-- ==== Sys2Proof/Machine/Descrambler.lean ====
section
/-! DEFINITION. The ByteDescrambler's operations (40_descrambler.md). Delivering a logical byte performs the
FrameAssembler's operation in the same step (44_top_level.md R160). -/

namespace Sys2Proof.Machine

/-- `D.ESC` (R91). -/
def execDEsc (s : State) : Answer :=
  requires (!s.escPending) "D.ESC" (.next (s.setEsc true))

/-- `D.UNESC` (R92). -/
def execDUnesc (b : Byte) (s : State) : Answer :=
  requires s.escPending "D.UNESC" (asmStep ⟨unescape b, true⟩ (s.setEsc false))

/-- `D.LIT` (R93). -/
def execDLit (b : Byte) (s : State) : Answer :=
  requires (!s.escPending && b != escMarker) "D.LIT" (asmStep ⟨b, false⟩ s)

end Sys2Proof.Machine
end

● INSTRUCTIONS TO FOLLOW:
Look through the entries above and list every line containing "setEsc".

● ANSWER BOX:
  requires (!s.escPending) "D.ESC" (.next (s.setEsc true))
  requires s.escPending "D.UNESC" (asmStep ⟨unescape b, true⟩ (s.setEsc false))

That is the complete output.